-- Data for review follows --

-- ==== Sys2Proof/Word.lean ====
section
/-!
DEFINITION. The word of the machine: one memory cell, a signed integer (R7, R9, R22).

The spec's cells are signed integers on which arithmetic is exact and which are cut into DECIMAL digits; nothing in
the machine shifts, masks or numbers the bits of one (R8, R41), so a cell is an `Int`, not a bit vector. The width `W`
is a parameter (`Sys2Proof.Width` of Config.lean); the members of the spec's set `Cell` are those that
`Sys2Proof.Width.inCell` accepts (notes/assumptions/3.md).
-/
namespace Sys2Proof

/-- One cell value: the type of every memory cell, of `pc`, of the input and of the outputs (R7, R25). The name is used where
cells are DATA (a memory, an image, a log); where a number is compared or computed with, signatures say `Int`, which is the
same type and the one arithmetic tactics look for. -/
abbrev Cell := Int

end Sys2Proof
end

-- Data for review concluded --

§ **Work request**:
Where the string "spec" appears in a line of the listing, copy that line.

§ **Completed exercise**:
The spec's cells are signed integers on which arithmetic is exact and which are cut into DECIMAL digits; nothing in
is a parameter (`Sys2Proof.Width` of Config.lean); the members of the spec's set `Cell` are those that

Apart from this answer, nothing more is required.